§ Instructions for the task
Reproduce the listing below exactly, from its first line down to and including the line with "State.memWrite_keep, foldl_keep, foldl_keep_fst]".

§ Given data

-- ==== Sys2Proof/Laws/Keep/DataMover.lean ====
section
/-! SUPPORT. The operations of Machine/DataMover.lean leave the queue and the canonical form of the tables. -/
namespace Sys2Proof.Machine

set_option Elab.async false

variable {q : List Instr}

theorem State.modDm_keep {s n f} (h : State.keep q s) : State.keep q (State.modDm s n f) := by
  grind (ematch := 20) [State.modDm, keep_mk]

theorem State.dmLines_keep {s n} (h : State.keep q s) : State.keep q (State.dmLines s n) := by
  grind (ematch := 20) [State.dmLines, State.bankLine_keep, State.setLine_keep]

theorem State.dmFinish_keep {s n idx code moved crc irq} (h : State.keep q s) : State.keep q (State.dmFinish s n idx code moved crc irq) := by
  unfold State.dmFinish
  grind (ematch := 20) [State.dmaWrite_keep, State.modDm_keep, State.addE_keep, State.dmLines_keep]

theorem State.dmSource_keep {s n d off k} (h : State.keep q s) : State.keep q (State.dmSource s n d off k).1 := by
  grind (ematch := 20) [State.dmSource, State.dmaRead_keep]

theorem State.dmMove_keep {s n d len} (h : State.keep q s) : State.keep q (State.dmMove s n d len).1 := by
  unfold State.dmMove
  grind (ematch := 20) [State.dmSource_keep, State.memWrite_keep, foldl_keep, foldl_keep_fst]

theorem State.dmDesc_keep {s n idx} (h : State.keep q s) : State.keep q (State.dmDesc s n idx).1 := by
  grind (ematch := 20) [State.dmDesc, State.dmaRead_keep]

theorem State.dmAbortPoint_keep {s d} (h : State.keep q s) : State.keep q (State.dmAbortPoint s d).1 := by
  grind (ematch := 20) [State.dmAbortPoint, State.draw_keep]

theorem State.dmAbortOne_keep {s n idx} (h : State.keep q s) : State.keep q (State.dmAbortOne s n idx) := by
  unfold State.dmAbortOne
  split <;> grind (ematch := 20) [State.dmDesc_keep, State.dmFinish_keep, State.dmAbortPoint_keep, State.dmMove_keep, State.modDm_keep]

theorem State.dmAbortEvery_keep {s n} (h : State.keep q s) : State.keep q (State.dmAbortEvery s n) := by
  grind (ematch := 20) [State.dmAbortEvery, State.dmAbortOne_keep, foldl_keep]

theorem State.dmStop_keep {s n idx addr word0} (h : State.keep q s) : State.keep q (State.dmStop s n idx addr word0) := by
  grind (ematch := 20) [State.dmStop, State.ledgerEvent_keep, State.modDm_keep, State.dmAbortOne_keep, foldl_keep]

theorem State.dmDescFault_keep {s n idx} (h : State.keep q s) : State.keep q (State.dmDescFault s n idx) := by
  grind (ematch := 20) [State.dmDescFault, State.record_keep, State.dmStop_keep]

theorem State.dmFail_keep {s n idx code moved crc irq} (h : State.keep q s) : State.keep q (State.dmFail s n idx code moved crc irq) := by
  grind (ematch := 20) [State.dmFail, State.dmStop_keep, State.dmFinish_keep]

theorem State.dmRetire_keep {s n} (h : State.keep q s) : State.keep q (State.dmRetire s n) := by
  grind (ematch := 20) [State.dmRetire, State.ledgerEvent_keep, State.modDm_keep, State.dmDesc_keep, State.dmFinish_keep, foldl_keep]

theorem execDmDescriptorStart_keep {n s t} (h : State.keep q s) (e : execDmDescriptorStart n s = .next t) : State.keep q t := by
  simp only [execDmDescriptorStart, Host.Outcome.next.injEq] at e
  subst e
  refine State.served_keep h fun s h => ?_
  split <;> grind (ematch := 20) [State.dmDesc_keep, State.dmDescFault_keep, State.dmFinish_keep, State.modDm_keep, keep_mk, foldl_keep, foldl_keep_fst]

theorem execDmDescriptorComplete_keep {n s t} (h : State.keep q s) (e : execDmDescriptorComplete n s = .next t) : State.keep q t := by
  simp only [execDmDescriptorComplete, Host.Outcome.next.injEq] at e
  subst e
  refine State.served_keep h fun s h => ?_
  split
  · exact h
  · split
    · rename_i u hu; exact State.dmDescFault_keep (pair_keep (State.dmDesc_keep h) hu)
    · rename_i u d hu
      have h1 := pair_keep (State.dmDesc_keep h) hu
      have h2 := State.dmMove_keep (n := n) (d := d) (len := d.len) h1
      split
      · exact State.dmFail_keep h2
      · split
        · exact State.dmFinish_keep (State.record_keep h2)
        · exact State.dmFinish_keep h2

theorem execDmError_keep {n dst good s t} (h : State.keep q s) (e : execDmError n dst good s = .next t) : State.keep q t := by
  simp only [execDmError, Host.Outcome.next.injEq] at e
  subst e
  refine State.served_keep h fun s h => ?_
  split <;> grind (ematch := 20) [State.dmDescFault_keep, State.dmDesc_keep, State.dmMove_keep, State.dmFail_keep, keep_mk, foldl_keep, foldl_keep_fst]

theorem State.dmPage_keep {s m n f} (h : State.keep q s) (hf : ∀ y0, State.keep q y0 → State.keep q (f y0)) : State.keep q (State.dmPage s m n f) := by
  grind (ematch := 20) [State.dmPage, keep_mk]

theorem State.dmTailWrite_keep {s n v} (h : State.keep q s) : State.keep q (State.dmTailWrite s n v) := by
  grind (ematch := 20) [State.dmTailWrite, State.addE_keep, State.modDm_keep]

theorem execDmTail_keep {m n v s t} (h : State.keep q s) (e : execDmTail m n v s = .next t) : State.keep q t := by
  grind (ematch := 20) [execDmTail, State.dmPage_keep, State.dmTailWrite_keep]

theorem State.dmAbortWrite_keep {s n i} (h : State.keep q s) : State.keep q (State.dmAbortWrite s n i) := by
  grind (ematch := 20) [State.dmAbortWrite, State.modDm_keep, State.dmAbortOne_keep, State.dmStop_keep]

theorem execDmAbort_keep {m n v s t} (h : State.keep q s) (e : execDmAbort m n v s = .next t) : State.keep q t := by
  grind (ematch := 20) [execDmAbort, State.served_keep, State.dmPage_keep, State.dmAbortWrite_keep]

theorem State.dmCtlWrite_keep {s n v} (h : State.keep q s) : State.keep q (State.dmCtlWrite s n v) := by
  grind (ematch := 20) [State.dmCtlWrite, State.dmAbortEvery_keep]

theorem execDmAbortAll_keep {m n v s t} (h : State.keep q s) (e : execDmAbortAll m n v s = .next t) : State.keep q t := by
  grind (ematch := 20) [execDmAbortAll, State.served_keep, State.dmPage_keep, State.dmCtlWrite_keep]

theorem State.dmEnableWrite_keep {s n v} (h : State.keep q s) : State.keep q (State.dmEnableWrite s n v) := by
  grind (ematch := 20) [State.dmEnableWrite, State.setE_keep, State.modDm_keep, State.dmAbortEvery_keep]

theorem State.dmRegWrite_keep {s n off v t} (h : State.keep q s) (e : State.dmRegWrite s n off v = some t) : State.keep q t := by
  unfold State.dmRegWrite at e
  grind (ematch := 20) [State.dmTailWrite_keep, State.dmAbortWrite_keep, State.dmCtlWrite_keep, State.dmLines_keep, State.modDm_keep]

theorem State.fbPop_keep {s b v} (h : State.keep q s) : State.keep q (State.fbPop s b v) := by
  grind (ematch := 20) [State.fbPop, State.bankLine_keep, keep_mk]

theorem execFbPop_keep {m b v s t} (h : State.keep q s) (e : execFbPop m b v s = .next t) : State.keep q t := by
  grind (ematch := 20) [execFbPop, State.fbPop_keep, keep_mk]

theorem State.fbWrite_keep {s b off v t} (h : State.keep q s) (e : State.fbWrite s b off v = some t) : State.keep q t := by
  unfold State.fbWrite at e
  grind (ematch := 20) [State.fbPop_keep, State.bankLine_keep, keep_mk]

theorem State.retireClear_keep {s v t} (h : State.keep q s) (e : State.retireClear s v = some t) : State.keep q t := by
  grind (ematch := 20) [State.retireClear, keep_mk]

theorem State.ledgerTailWrite_keep {s v t} (h : State.keep q s) (e : State.ledgerTailWrite s v = some t) : State.keep q t := by
  grind (ematch := 20) [State.ledgerTailWrite, State.ledgerLine_keep, keep_mk]

end Sys2Proof.Machine
end

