-- ==== Sys2Proof/Laws/Keep/Gpio.lean ====
section
/-! SUPPORT. The operations of Machine/Gpio.lean leave the queue and the canonical form of the tables. -/
namespace Sys2Proof.Machine

set_option Elab.async false

variable {q : List Instr}

theorem State.gpioLine_keep {s} (h : State.keep q s) : State.keep q (State.gpioLine s) := by
  grind (ematch := 20) [State.gpioLine, State.setLine_keep]

theorem State.gpioEdge_keep {s n level} (h : State.keep q s) : State.keep q (State.gpioEdge s n level) := by
  grind (ematch := 20) [State.gpioEdge, State.gpioLine_keep, keep_mk]

theorem execGpioEdge_keep {n level s t} (h : State.keep q s) (e : execGpioEdge n level s = .next t) : State.keep q t := by
  grind (ematch := 20) [execGpioEdge, State.gpioEdge_keep]

theorem State.gpioClear_keep {s v edges} (h : State.keep q s) : State.keep q (State.gpioClear s v edges) := by
  grind (ematch := 20) [State.gpioClear, State.gpioLine_keep, keep_mk]

theorem execGpioIrqStat_keep {m v edges s t} (h : State.keep q s) (e : execGpioIrqStat m v edges s = .next t) : State.keep q t := by
  grind (ematch := 20) [execGpioIrqStat, State.gpioClear_keep, keep_mk]

theorem State.gpioWrite_keep {s off v t} (h : State.keep q s) (e : State.gpioWrite s off v = some t) : State.keep q t := by
  unfold State.gpioWrite at e
  grind (ematch := 20) [State.gpioLine_keep, State.gpioClear_keep, keep_mk]

end Sys2Proof.Machine
end

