theorem decAmo_legal (hop : fld w 26 6 = 0x2B) (h : decAmo w = some i) : i.wf = true ∧ encodeWord i = w := by
  have hfn : fld w 0 11 = fld w 9 2 * 512 + (w.getLsbD 8).toNat * 256 + fld w 5 3 * 32 + fld w 0 5 := by
    rw [fld_add w 0 9 2 9 rfl, fld_add w 0 8 1 8 rfl, fld_add w 0 5 3 5 rfl, getLsbD_toNat]
    ring
  have hkind : fld w 9 2 = (w.getLsbD 10).toNat * 2 + (w.getLsbD 9).toNat := by
    rw [getLsbD_toNat, getLsbD_toNat]
    exact fld_add w 9 1 1 10 rfl
  unfold decAmo at h
  split at h
  · cases h
  next hzero =>
  have hzero := not_not.mp hzero
  split at h
  next hlda =>
    split at h
    next hfields =>
      obtain ⟨hk, h2⟩ := hfields
      cases h
      exact ⟨rfl, encR_eq hop rfl rfl h2 (by rw [hfn, hk, hzero, hlda])⟩
    · cases h
  next =>
    split at h
    next hstl =>
      split at h
      next hfields =>
        obtain ⟨hk, hrd⟩ := hfields
        cases h
        exact ⟨rfl, encR_eq hop hrd rfl rfl (by rw [hfn, hk, hzero, hstl])⟩
      · cases h
    next =>
      obtain ⟨op, hlook, rfl⟩ := Option.map_eq_some_iff.mp h
      have hcode : code amoTab op = fld w 0 5 := code_of_look (by decide) hlook
      exact ⟨rfl, encR_eq hop rfl rfl rfl (by rw [hfn, hkind, hzero, hcode]; ring)⟩

theorem decBlk_legal (hop : fld w 26 6 = 0x2C) (h : decBlk w = some i) : i.wf = true ∧ encodeWord i = w := by
  unfold decBlk at h
  split at h
  next op hlook =>
    have hcode : code blkTab op = fld w 0 11 := code_of_look (by decide) hlook
    split at h
    · cases h
    next hguard =>
      cases h
      refine ⟨decide_eq_true fun hm => regF_eq ?_, encR_eq hop rfl rfl rfl hcode.symm⟩
      exact not_not.mp fun hne => hguard ⟨hm, hne⟩
  · cases h

/-! ## System and maintenance instructions -/

theorem encS_eq {x y sr fn : Nat} (hop : fld w 26 6 = 0x2D) (hx : fld w 21 5 = x) (hy : fld w 16 5 = y) (hsr : fld w 4 12 = sr)
    (hfn : fld w 0 4 = fn) : encS x y sr fn = w :=
  encI_eq hop hx hy (by rw [← hsr, ← hfn]; exact fld_add w 0 4 12 4 rfl)

/-- Bits 25 to 16 are zero where both register fields are. -/
theorem regs_zero (hzero : fld w 16 10 = 0) : fld w 21 5 = 0 ∧ fld w 16 5 = 0 := by
  rw [fld_add w 16 5 5 21 rfl] at hzero
  omega

theorem decFence_legal {sr : Nat} (hw : ∀ n, sr = n → encS 0 0 n 4 = w) (h : decFence sr = some i) :
    i.wf = true ∧ encodeWord i = w := by
  unfold decFence at h
  split at h
  next hlt =>
    cases h
    refine ⟨rfl, hw _ ?_⟩
    rw [BitVec.toNat_ofNat, Nat.mod_eq_of_lt hlt]
  next =>
    split at h
    next hi => cases h; exact ⟨rfl, hw _ hi⟩
    next =>
      split at h
      next hd => cases h; exact ⟨rfl, hw _ hd⟩
      next =>
        split at h
        next ht => cases h; exact ⟨rfl, hw _ ht⟩
        · cases h

theorem fld4_bit (h : fld w 4 12 < 2) : fld w 4 12 = (w.getLsbD 4).toNat := by
  rw [getLsbD_toNat]
  rw [fld_add w 4 1 11 5 rfl] at h ⊢
  omega

theorem decSys_legal (hop : fld w 26 6 = 0x2D) (h : decSys w = some i) : i.wf = true ∧ encodeWord i = w := by
  have hsr : (BitVec.ofNat 12 (fld w 4 12)).toNat = fld w 4 12 := by
    rw [BitVec.toNat_ofNat, Nat.mod_eq_of_lt (fld_lt w 4 12)]
  unfold decSys at h
  obtain ⟨hfn, h⟩ | ⟨-, h⟩ := ite_eq_iff.mp h
  · obtain ⟨h16, hi⟩ | ⟨-, h⟩ := ite_eq_iff.mp h
    · cases hi
      exact ⟨rfl, encS_eq hop rfl h16 hsr.symm hfn⟩
    · cases h
  obtain ⟨hfn, h⟩ | ⟨-, h⟩ := ite_eq_iff.mp h
  · obtain ⟨h21, hi⟩ | ⟨-, h⟩ := ite_eq_iff.mp h
    · cases hi
      exact ⟨rfl, encS_eq hop h21 rfl hsr.symm hfn⟩
    · cases h
  obtain ⟨-, h⟩ | ⟨hzero, h⟩ := ite_eq_iff.mp h
  · cases h
  obtain ⟨h21, h16⟩ := regs_zero (not_not.mp hzero)
  have hS {sr fn : Nat} := encS_eq (sr := sr) (fn := fn) hop h21 h16
  obtain ⟨hfn, h⟩ | ⟨-, h⟩ := ite_eq_iff.mp h
  · exact decFence_legal (fun n hn => hS hn hfn) h
  obtain ⟨hfn, h⟩ | ⟨-, h⟩ := ite_eq_iff.mp h
  · obtain ⟨hlt, hi⟩ | ⟨-, h⟩ := ite_eq_iff.mp h
    · cases hi
      exact ⟨rfl, hS (fld4_bit hlt) hfn⟩
    · cases h
  obtain ⟨hfn, h⟩ | ⟨-, h⟩ := ite_eq_iff.mp h
  · obtain ⟨hlt, hi⟩ | ⟨-, h⟩ := ite_eq_iff.mp h
    · cases hi
      exact ⟨rfl, hS (fld4_bit hlt) hfn⟩
    · cases h
  obtain ⟨hfn, hi⟩ | ⟨-, h⟩ := ite_eq_iff.mp h
  · cases hi
    exact ⟨rfl, hS hsr.symm hfn⟩
  obtain ⟨-, h⟩ | ⟨hsr0, h⟩ := ite_eq_iff.mp h
  · cases h
  have hE {fn : Nat} := hS (fn := fn) (not_not.mp hsr0)
  obtain ⟨hfn, hi⟩ | ⟨-, h⟩ := ite_eq_iff.mp h
  · cases hi
    exact ⟨rfl, hE hfn⟩
  obtain ⟨hfn, hi⟩ | ⟨-, h⟩ := ite_eq_iff.mp h
  · cases hi
    exact ⟨rfl, hE hfn⟩
  obtain ⟨hfn, hi⟩ | ⟨-, h⟩ := ite_eq_iff.mp h
  · cases hi
    exact ⟨rfl, hE hfn⟩
  obtain ⟨hfn, hi⟩ | ⟨-, h⟩ := ite_eq_iff.mp h
  · cases hi
    exact ⟨rfl, hE hfn⟩
  obtain ⟨hfn, hi⟩ | ⟨-, h⟩ := ite_eq_iff.mp h
  · cases hi
    exact ⟨rfl, hE hfn⟩
  obtain ⟨hfn, hi⟩ | ⟨-, h⟩ := ite_eq_iff.mp h
  · cases hi
    exact ⟨rfl, hE hfn⟩
  cases h

theorem gate_eq (hop : fld w 26 6 = 0x2E) (hzero : fld w 16 10 = 0) : encI 0x2E 0 0 (w.extractLsb' 0 16).toNat = w := by
  obtain ⟨h21, h16⟩ := regs_zero hzero
  exact encI_eq hop h21 h16 (extract_toNat w 16).symm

§ Written answer
-- ==== Sys2Proof/Laws/Keep/DataMover.lean ====
section
/-! SUPPORT. The operations of Machine/DataMover.lean leave the queue and the canonical form of the tables. -/
namespace Sys2Proof.Machine

set_option Elab.async false

variable {q : List Instr}

theorem State.modDm_keep {s n f} (h : State.keep q s) : State.keep q (State.modDm s n f) := by
  grind (ematch := 20) [State.modDm, keep_mk]

theorem State.dmLines_keep {s n} (h : State.keep q s) : State.keep q (State.dmLines s n) := by
  grind (ematch := 20) [State.dmLines, State.bankLine_keep, State.setLine_keep]

theorem State.dmFinish_keep {s n idx code moved crc irq} (h : State.keep q s) : State.keep q (State.dmFinish s n idx code moved crc irq) := by
  unfold State.dmFinish
  grind (ematch := 20) [State.dmaWrite_keep, State.modDm_keep, State.addE_keep, State.dmLines_keep]

theorem State.dmSource_keep {s n d off k} (h : State.keep q s) : State.keep q (State.dmSource s n d off k).1 := by
  grind (ematch := 20) [State.dmSource, State.dmaRead_keep]

theorem State.dmMove_keep {s n d len} (h : State.keep q s) : State.keep q (State.dmMove s n d len).1 := by
  unfold State.dmMove
  grind (ematch := 20) [State.dmSource_keep, State.memWrite_keep, foldl_keep, foldl_keep_fst]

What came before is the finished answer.